Since only part of the material below is wanted, output exactly the lines from the one with "(image : List" up to and including the one with "unfold fuseOwner".
=== RECORD EXTRACTS ===
-- ==== Sys2Proof/Laws/FramesPorts.lean ====
section
/-! SUPPORT. Which parts of the state the operations of Machine/Ports.lean may change. -/
namespace Sys2Proof.Laws
open Sys2Proof Sys2Proof.Machine

set_option linter.unreachableTactic false
set_option linter.unusedTactic false

set_option linter.unusedSimpArgs false

theorem rest_setHostMap {L : List Part} (hL : sub [.ports, .health, .eng, .media, .ctr] L = true) (s : State) (p : Port) (addr : Nat) (chunks : List Nat) :
    rest L (setHostMap s p addr chunks) = rest L s := by
  unfold setHostMap
  repeat' (first | with_reducible rfl | simp (disch := (first | exact sub_trans (by decide) hL | exact Or.inl (has_of_sub hL (by decide)) | exact Or.inr rfl | exact Or.inr fun _ => rfl | (refine Or.inr ?_; intros; repeat' (first | rfl | split)))) only [↓rest_sizeTier, ↓rest_updEng, ↓rest_updPort, ↓rest_mk, ↓rest_ite, ite_self] | (with_reducible refine (rest_updPort (sub_trans (by decide) hL) _ _ _ (.inr ?_)).trans ?_) | (intro; rfl) | split | (intro; split) | rfl)

theorem rest_dropEnded {L : List Part} (hL : sub [.dig] L = true) (s : State) :
    rest L (dropEnded s) = rest L s := by
  unfold dropEnded
  repeat' (first | with_reducible rfl | simp (disch := (first | exact sub_trans (by decide) hL | exact Or.inl (has_of_sub hL (by decide)) | exact Or.inr rfl | exact Or.inr fun _ => rfl | (refine Or.inr ?_; intros; repeat' (first | rfl | split)))) only [↓rest_updDig, ↓rest_mk, ↓rest_ite, ite_self] | (intro; rfl) | split | (intro; split) | rfl)

theorem rest_endContexts {L : List Part} (hL : sub [.dig] L = true) (s : State) (f : DigCtx → Bool) :
    rest L (endContexts s f) = rest L s := by
  unfold endContexts
  repeat' (first | with_reducible rfl | simp (disch := (first | exact sub_trans (by decide) hL | exact Or.inl (has_of_sub hL (by decide)) | exact Or.inr rfl | exact Or.inr fun _ => rfl | (refine Or.inr ?_; intros; repeat' (first | rfl | split)))) only [↓rest_dropEnded, ↓rest_updDig, ↓rest_mk, ↓rest_ite, ite_self] | (intro; rfl) | split | (intro; split) | rfl)

theorem rest_setShelf {L : List Part} (hL : sub [.ports, .dig] L = true) (s : State) (p : Port) (shelf : Option Shelf) :
    rest L (setShelf s p shelf) = rest L s := by
  unfold setShelf
  repeat' (first | with_reducible rfl | simp (disch := (first | exact sub_trans (by decide) hL | exact Or.inl (has_of_sub hL (by decide)) | exact Or.inr rfl | exact Or.inr fun _ => rfl | (refine Or.inr ?_; intros; repeat' (first | rfl | split)))) only [↓rest_endContexts, ↓rest_updPort, ↓rest_mk, ↓rest_ite, ite_self] | (with_reducible refine (rest_updPort (sub_trans (by decide) hL) _ _ _ (.inr ?_)).trans ?_) | (intro; rfl) | split | (intro; split) | rfl)
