-- ==== Sys2Proof/Laws/FramesIo.lean ====
section
/-! SUPPORT. Which parts of the state the operations of Machine/Io.lean may change. -/
namespace Sys2Proof.Laws
open Sys2Proof Sys2Proof.Machine

set_option linter.unreachableTactic false
set_option linter.unusedTactic false

set_option linter.unusedSimpArgs false

theorem rest_resumePages {L : List Part} (hL : sub [.health, .media, .ctr] L = true) (s : State) (pages : List Madr) :
    rest L (resumePages s pages) = rest L s := by
  unfold resumePages
  repeat' (first | with_reducible rfl | (with_reducible refine (rest_foldl _ (fun t x => ?_) _ _).trans ?_) | simp (disch := (first | exact sub_trans (by decide) hL | exact Or.inl (has_of_sub hL (by decide)) | exact Or.inr rfl | exact Or.inr fun _ => rfl | (refine Or.inr ?_; intros; repeat' (first | rfl | split)))) only [↓rest_programPage, ↓rest_programParity, ↓rest_mk, ↓rest_ite, ite_self] | (with_reducible refine (rest_foldl1 _ (fun t x => ?_) _ _).trans ?_) | (intro; rfl) | split | (intro; split) | rfl)

theorem rest_reslot {L : List Part} (hL : sub [.media] L = true) (s : State) (c : Ctx) (f : StagedUnit → Option Block) :
    rest L (reslot s c f) = rest L s := by
  unfold reslot
  repeat' (first | with_reducible rfl | simp (disch := (first | exact sub_trans (by decide) hL | exact Or.inl (has_of_sub hL (by decide)) | exact Or.inr rfl | exact Or.inr fun _ => rfl | (refine Or.inr ?_; intros; repeat' (first | rfl | split)))) only [↓rest_updMedia, ↓rest_mk, ↓rest_ite, ite_self] | (intro; rfl) | split | (intro; split) | rfl)

theorem rest_recoverStaged {L : List Part} (hL : sub [.ctxs, .health, .media, .ctr] L = true) (s : State) (c : Ctx) (f : StagedUnit → Option Block) :
    rest L (recoverStaged s c f) = rest L s := by
  unfold recoverStaged
  repeat' (first | with_reducible exact none_imp | (with_reducible refine rest_or _ _ ?_ ?_) | (with_reducible refine rest_some ?_) | (with_reducible refine rest_some1 ?_) | (with_reducible refine rest_map _ _ (fun x hx => ?_)) | (with_reducible refine rest_map1 _ _ (fun x hx => ?_)) | (with_reducible refine bind_imp _ _ (fun x hx => ?_)) | (with_reducible refine findSome_imp _ _ (fun x => ?_)) | with_reducible rfl | simp (disch := (first | exact sub_trans (by decide) hL | exact Or.inl (has_of_sub hL (by decide)) | exact Or.inr rfl | exact Or.inr fun _ => rfl | (refine Or.inr ?_; intros; repeat' (first | rfl | split)))) only [↓rest_reslot, ↓rest_resumePages, ↓rest_updCtx, ↓rest_mk, ↓rest_ite, ite_self] | (with_reducible refine (rest_getD _ _ (fun u => ?_)).trans ?_) | (intro; rfl) | split | (intro; split) | rfl)

theorem rest_writeFault {L : List Part} (hL : sub [.ctxs, .errSeq, .ports, .health, .media, .ctr] L = true) (s : State) (c : Ctx) :
    rest L (writeFault s c) = rest L s := by
  unfold writeFault
  repeat' (first | with_reducible rfl | simp (disch := (first | exact sub_trans (by decide) hL | exact Or.inl (has_of_sub hL (by decide)) | exact Or.inr rfl | exact Or.inr fun _ => rfl | (refine Or.inr ?_; intros; repeat' (first | rfl | split)))) only [↓rest_decide_, ↓rest_reslot, ↓rest_resumePages, ↓rest_settleFull, ↓rest_updCtx, ↓rest_mk, ↓rest_ite, ite_self] | (intro; rfl) | split | (intro; split) | rfl)

theorem rest_refetch {L : List Part} (hL : sub [.ctxs, .errSeq, .ports, .health, .media, .ctr] L = true) (s : State) (c : Ctx) (data : HostFetch) :
    rest L (refetch s c data) = rest L s := by
  unfold refetch
  repeat' (first | with_reducible rfl | simp (disch := (first | exact sub_trans (by decide) hL | exact Or.inl (has_of_sub hL (by decide)) | exact Or.inr rfl | exact Or.inr fun _ => rfl | (refine Or.inr ?_; intros; repeat' (first | rfl | split)))) only [↓rest_recoverStaged, ↓rest_settleFull, ↓rest_writeFault, ↓rest_mk, ↓rest_ite, ite_self] | (intro; rfl) | split | (intro; split) | rfl)

theorem rest_execWrite {L : List Part} (hL : sub [.ctxs, .errSeq, .ports, .health, .media, .ctr] L = true) (cid : Nat) (data : HostFetch) (s : State) :
    ∃ tv, execWrite cid data s = .next tv ∧ rest L tv = rest L s := by
  unfold execWrite
  repeat' (first | (refine ⟨_, rfl, ?_⟩) | with_reducible rfl | simp (disch := (first | exact sub_trans (by decide) hL | exact Or.inl (has_of_sub hL (by decide)) | exact Or.inr rfl | exact Or.inr fun _ => rfl | (refine Or.inr ?_; intros; repeat' (first | rfl | split)))) only [↓rest_refetch, ↓rest_updCtx, ↓rest_updHealth, ↓rest_mk, ↓rest_ite, ite_self] | (intro; rfl) | split | (intro; split) | rfl)

theorem rest_execFill {L : List Part} (hL : sub [.ctxs, .health, .media, .ctr] L = true) (cid : Nat) (s : State) :
    ∃ tv, execFill cid s = .next tv ∧ rest L tv = rest L s := by
  unfold execFill
  repeat' (first | (refine ⟨_, rfl, ?_⟩) | with_reducible rfl | simp (disch := (first | exact sub_trans (by decide) hL | exact Or.inl (has_of_sub hL (by decide)) | exact Or.inr rfl | exact Or.inr fun _ => rfl | (refine Or.inr ?_; intros; repeat' (first | rfl | split)))) only [↓rest_assignUnits, ↓rest_settleFull, ↓rest_mk, ↓rest_ite, ite_self] | (intro; rfl) | split | (intro; split) | rfl)

theorem rest_execDeallocate {L : List Part} (hL : sub [.ctxs, .eng] L = true) (cid : Nat) (s : State) :
    ∃ tv, execDeallocate cid s = .next tv ∧ rest L tv = rest L s := by
  unfold execDeallocate
  repeat' (first | (refine ⟨_, rfl, ?_⟩) | with_reducible rfl | simp (disch := (first | exact sub_trans (by decide) hL | exact Or.inl (has_of_sub hL (by decide)) | exact Or.inr rfl | exact Or.inr fun _ => rfl | (refine Or.inr ?_; intros; repeat' (first | rfl | split)))) only [↓rest_askMap, ↓rest_updCtx, ↓rest_mk, ↓rest_ite, ite_self] | (intro; rfl) | split | (intro; split) | rfl)

theorem rest_failCommand {L : List Part} (hL : sub [.ctxs, .errSeq, .ports, .eng, .media] L = true) (s : State) (c : Ctx) (v : Verdict) :
    rest L (failCommand s c v) = rest L s := by
  unfold failCommand
  repeat' (first | with_reducible rfl | (with_reducible refine (rest_foldl _ (fun t x => ?_) _ _).trans ?_) | simp (disch := (first | exact sub_trans (by decide) hL | exact Or.inl (has_of_sub hL (by decide)) | exact Or.inr rfl | exact Or.inr fun _ => rfl | (refine Or.inr ?_; intros; repeat' (first | rfl | split)))) only [↓rest_decide_, ↓rest_settleFull, ↓rest_unpinBlock, ↓rest_updCtx, ↓rest_mk, ↓rest_ite, ite_self] | (with_reducible refine (rest_foldl1 _ (fun t x => ?_) _ _).trans ?_) | (intro; rfl) | split | (intro; split) | rfl)

theorem rest_countHostRead {L : List Part} (hL : sub [.health] L = true) (s : State) (n : Nat) :
    rest L (countHostRead s n) = rest L s := by
  unfold countHostRead
  repeat' (first | with_reducible rfl | simp (disch := (first | exact sub_trans (by decide) hL | exact Or.inl (has_of_sub hL (by decide)) | exact Or.inr rfl | exact Or.inr fun _ => rfl | (refine Or.inr ?_; intros; repeat' (first | rfl | split)))) only [↓rest_updHealth, ↓rest_mk, ↓rest_ite, ite_self] | (intro; rfl) | split | (intro; split) | rfl)

theorem rest_execRead {L : List Part} (hL : sub [.out, .ctxs, .errSeq, .ports, .health, .eng, .media] L = true) (cid : Nat) (list : ListRead) (s : State) :
    ∃ tv, execRead cid list s = .next tv ∧ rest L tv = rest L s := by
  unfold execRead
  repeat' (first | (refine ⟨_, rfl, ?_⟩) | with_reducible rfl | simp (disch := (first | exact sub_trans (by decide) hL | exact Or.inl (has_of_sub hL (by decide)) | exact Or.inr rfl | exact Or.inr fun _ => rfl | (refine Or.inr ?_; intros; repeat' (first | rfl | split)))) only [↓rest_countHostRead, ↓rest_deliver, ↓rest_failCommand, ↓rest_perform, ↓rest_mk, ↓rest_ite, ite_self] | (intro; rfl) | split | (intro; split) | rfl)

theorem rest_execVerify {L : List Part} (hL : sub [.ctxs, .errSeq, .ports, .eng, .media] L = true) (cid : Nat) (s : State) :
    ∃ tv, execVerify cid s = .next tv ∧ rest L tv = rest L s := by
  unfold execVerify
  repeat' (first | (refine ⟨_, rfl, ?_⟩) | with_reducible rfl | simp (disch := (first | exact sub_trans (by decide) hL | exact Or.inl (has_of_sub hL (by decide)) | exact Or.inr rfl | exact Or.inr fun _ => rfl | (refine Or.inr ?_; intros; repeat' (first | rfl | split)))) only [↓rest_failCommand, ↓rest_perform, ↓rest_mk, ↓rest_ite, ite_self] | (intro; rfl) | split | (intro; split) | rfl)

theorem rest_execCompare {L : List Part} (hL : sub [.ctxs, .errSeq, .ports, .eng, .media] L = true) (cid : Nat) (data : HostFetch) (s : State) :
    ∃ tv, execCompare cid data s = .next tv ∧ rest L tv = rest L s := by
  unfold execCompare
  repeat' (first | (refine ⟨_, rfl, ?_⟩) | with_reducible rfl | simp (disch := (first | exact sub_trans (by decide) hL | exact Or.inl (has_of_sub hL (by decide)) | exact Or.inr rfl | exact Or.inr fun _ => rfl | (refine Or.inr ?_; intros; repeat' (first | rfl | split)))) only [↓rest_failCommand, ↓rest_perform, ↓rest_updCtx, ↓rest_mk, ↓rest_ite, ite_self] | (intro; rfl) | split | (intro; split) | rfl)

theorem rest_execCopy {L : List Part} (hL : sub [.ctxs, .errSeq, .ports, .health, .eng, .media, .ctr] L = true) (cid : Nat) (s : State) :
    ∃ tv, execCopy cid s = .next tv ∧ rest L tv = rest L s := by
  unfold execCopy
  repeat' (first | (refine ⟨_, rfl, ?_⟩) | with_reducible rfl | simp (disch := (first | exact sub_trans (by decide) hL | exact Or.inl (has_of_sub hL (by decide)) | exact Or.inr rfl | exact Or.inr fun _ => rfl | (refine Or.inr ?_; intros; repeat' (first | rfl | split)))) only [↓rest_assignUnits, ↓rest_failCommand, ↓rest_recoverStaged, ↓rest_settleFull, ↓rest_updCtx, ↓rest_writeFault, ↓rest_mk, ↓rest_ite, ite_self] | (intro; rfl) | split | (intro; split) | rfl)

end Sys2Proof.Laws
end

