theorem rest_fuseOwner {L : List Part} (hL : sub [.kf, .kfCtl] L = true) (s : State) (image : List Byte) :
    rest L (fuseOwner s image) = rest L s := by
  unfold fuseOwner
  repeat' (first | with_reducible rfl | simp (disch := (first | exact sub_trans (by decide) hL | exact Or.inl (has_of_sub hL (by decide)) | exact Or.inr rfl | exact Or.inr fun _ => rfl | (refine Or.inr ?_; intros; repeat' (first | rfl | split)))) only [↓rest_updKf, ↓rest_mk, ↓rest_ite, ite_self] | (with_reducible refine (rest_updKf (sub_trans (by decide) hL) _ _ (.inr ?_) (.inr ?_)).trans ?_) | (intro; rfl) | split | (intro; split) | rfl)

theorem rest_applyImage {L : List Part} (hL : sub [.kf, .kfCtl] L = true) (s : State) (env : BootEnv) (k c i : Nat) :
    rest L (applyImage s env k c i) = rest L s := by
  unfold applyImage
  repeat' (first | with_reducible rfl | simp (disch := (first | exact sub_trans (by decide) hL | exact Or.inl (has_of_sub hL (by decide)) | exact Or.inr rfl | exact Or.inr fun _ => rfl | (refine Or.inr ?_; intros; repeat' (first | rfl | split)))) only [↓rest_fuseOwner, ↓rest_updKf, ↓rest_mk, ↓rest_ite, ite_self] | (with_reducible refine (rest_updKf (sub_trans (by decide) hL) _ _ (.inr ?_) (.inr ?_)).trans ?_) | (intro; rfl) | split | (intro; split) | rfl)

theorem rest_startTime {L : List Part} (hL : sub [.cad, .twin, .power] L = true) (s : State) :
    rest L (startTime s) = rest L s := by
  unfold startTime
  repeat' (first | with_reducible rfl | simp (disch := (first | exact sub_trans (by decide) hL | exact Or.inl (has_of_sub hL (by decide)) | exact Or.inr rfl | exact Or.inr fun _ => rfl | (refine Or.inr ?_; intros; repeat' (first | rfl | split)))) only [↓rest_updCad, ↓rest_updPower, ↓rest_updTwin, ↓rest_mk, ↓rest_ite, ite_self] | (with_reducible refine (rest_updCad (sub_trans (by decide) hL) _ _ (.inr ?_)).trans ?_) | (with_reducible refine (rest_updPower (sub_trans (by decide) hL) _ _ (.inr ?_)).trans ?_) | (with_reducible refine (rest_updTwin (sub_trans (by decide) hL) _ _ (.inr ?_)).trans ?_) | (intro; rfl) | split | (intro; split) | rfl)

theorem rest_startBay {L : List Part} (hL : sub [.media, .kf] L = true) (s : State) (n : Nat) :
    rest L (startBay s n) = rest L s := by
  unfold startBay
  repeat' (first | with_reducible exact none_imp | (with_reducible refine rest_or _ _ ?_ ?_) | (with_reducible refine rest_some ?_) | (with_reducible refine rest_some1 ?_) | (with_reducible refine rest_map _ _ (fun x hx => ?_)) | (with_reducible refine rest_map1 _ _ (fun x hx => ?_)) | (with_reducible refine bind_imp _ _ (fun x hx => ?_)) | (with_reducible refine findSome_imp _ _ (fun x => ?_)) | with_reducible rfl | simp (disch := (first | exact sub_trans (by decide) hL | exact Or.inl (has_of_sub hL (by decide)) | exact Or.inr rfl | exact Or.inr fun _ => rfl | (refine Or.inr ?_; intros; repeat' (first | rfl | split)))) only [↓rest_adopt, ↓rest_updBay, ↓rest_mk, ↓rest_ite, ite_self] | (with_reducible refine (rest_adopt_eq (sub_trans (by decide) hL) _ _ (by assumption)).trans ?_) | (with_reducible refine (rest_getD _ _ (fun u => ?_)).trans ?_) | (intro; rfl) | split | (intro; split) | rfl)

theorem rest_startSteps {L : List Part} (hL : sub [.health, .map, .eng, .media, .kf, .ctr] L = true) (s : State) :
    rest L (startSteps s) = rest L s := by
  unfold startSteps
  repeat' (first | with_reducible rfl | (with_reducible refine (rest_foldl _ (fun t x => ?_) _ _).trans ?_) | simp (disch := (first | exact sub_trans (by decide) hL | exact Or.inl (has_of_sub hL (by decide)) | exact Or.inr rfl | exact Or.inr fun _ => rfl | (refine Or.inr ?_; intros; repeat' (first | rfl | split)))) only [↓rest_settleTaken, ↓rest_sizeTier, ↓rest_startBay, ↓rest_updEng, ↓rest_updKf, ↓rest_mk, ↓rest_ite, ite_self] | (with_reducible refine (rest_foldl1 _ (fun t x => ?_) _ _).trans ?_) | (with_reducible refine (rest_updKf (sub_trans (by decide) hL) _ _ (.inr ?_) (.inr ?_)).trans ?_) | (intro; rfl) | split | (intro; split) | rfl)

theorem rest_armLock {L : List Part} (hL : sub [.cad] L = true) (s : State) :
    rest L (armLock s) = rest L s := by
  unfold armLock
  repeat' (first | with_reducible rfl | simp (disch := (first | exact sub_trans (by decide) hL | exact Or.inl (has_of_sub hL (by decide)) | exact Or.inr rfl | exact Or.inr fun _ => rfl | (refine Or.inr ?_; intros; repeat' (first | rfl | split)))) only [↓rest_updCad, ↓rest_mk, ↓rest_ite, ite_self] | (with_reducible refine (rest_updCad (sub_trans (by decide) hL) _ _ (.inr ?_)).trans ?_) | (intro; rfl) | split | (intro; split) | rfl)

theorem rest_releaseHost {L : List Part} (hL : sub [.ports, .cad, .health, .map, .eng, .media, .kf, .ctr] L = true) (s : State) :
    rest L (releaseHost s) = rest L s := by
  unfold releaseHost
  repeat' (first | with_reducible rfl | simp (disch := (first | exact sub_trans (by decide) hL | exact Or.inl (has_of_sub hL (by decide)) | exact Or.inr rfl | exact Or.inr fun _ => rfl | (refine Or.inr ?_; intros; repeat' (first | rfl | split)))) only [↓rest_armLock, ↓rest_settleEnable, ↓rest_startSteps, ↓rest_updKf, ↓rest_mk, ↓rest_ite, ite_self] | (with_reducible refine (rest_updKf (sub_trans (by decide) hL) _ _ (.inr ?_) (.inr ?_)).trans ?_) | (intro; rfl) | split | (intro; split) | rfl)

theorem rest_enterRecovery {L : List Part} (hL : sub [.kf] L = true) (s : State) (cause : Nat) :
    rest L (enterRecovery s cause) = rest L s := by
  unfold enterRecovery
  repeat' (first | with_reducible rfl | simp (disch := (first | exact sub_trans (by decide) hL | exact Or.inl (has_of_sub hL (by decide)) | exact Or.inr rfl | exact Or.inr fun _ => rfl | (refine Or.inr ?_; intros; repeat' (first | rfl | split)))) only [↓rest_updKf, ↓rest_mk, ↓rest_ite, ite_self] | (with_reducible refine (rest_updKf (sub_trans (by decide) hL) _ _ (.inr ?_) (.inr ?_)).trans ?_) | (intro; rfl) | split | (intro; split) | rfl)

theorem rest_bootWithoutImage {L : List Part} (hL : sub [.free, .cond, .ctxs, .errSeq, .raised, .condFrom, .ports, .cad, .feat, .health, .media, .jrnl, .twin, .kf, .kfMem, .power, .ctr] L = true) (s : State) (env : BootEnv) (k c : Nat) :
    rest L (bootWithoutImage s env k c) = rest L s := by
  unfold bootWithoutImage
  repeat' (first | with_reducible rfl | simp (disch := (first | exact sub_trans (by decide) hL | exact Or.inl (has_of_sub hL (by decide)) | exact Or.inr rfl | exact Or.inr fun _ => rfl | (refine Or.inr ?_; intros; repeat' (first | rfl | split)))) only [↓rest_armLock, ↓rest_failPart, ↓rest_readCalibration, ↓rest_restoreFeatures, ↓rest_settleEnable, ↓rest_updKf, ↓rest_mk, ↓rest_ite, ite_self] | (with_reducible refine (rest_updKf (sub_trans (by decide) hL) _ _ (.inr ?_) (.inr ?_)).trans ?_) | (intro; rfl) | split | (intro; split) | rfl)

theorem rest_bootFrom {L : List Part} (hL : sub [.free, .cond, .ctxs, .errSeq, .raised, .condFrom, .ports, .cad, .feat, .health, .map, .eng, .media, .jrnl, .twin, .kf, .kfMem, .kfCtl, .power, .ctr] L = true) (s : State) (env : BootEnv) (k : Nat) :
    rest L (bootFrom s env k) = rest L s := by
  unfold bootFrom
  repeat' (first | with_reducible rfl | simp (disch := (first | exact sub_trans (by decide) hL | exact Or.inl (has_of_sub hL (by decide)) | exact Or.inr rfl | exact Or.inr fun _ => rfl | (refine Or.inr ?_; intros; repeat' (first | rfl | split)))) only [↓rest_applyImage, ↓rest_bootWithoutImage, ↓rest_chooseSlot, ↓rest_failPart, ↓rest_readCalibration, ↓rest_releaseHost, ↓rest_restoreFeatures, ↓rest_mk, ↓rest_ite, ite_self] | (with_reducible refine (rest_chooseSlot_eq (sub_trans (by decide) hL) _ _ _ _ _ (by assumption)).trans ?_) | (intro; rfl) | split | (intro; split) | rfl)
===
* [ANSWER TO THIS TASK]
theorem rest_fuseOwner {L : List Part} (hL : sub [.kf, .kfCtl] L = true) (s : State) (image : List Byte) :
    rest L (fuseOwner s image) = rest L s := by
  unfold fuseOwner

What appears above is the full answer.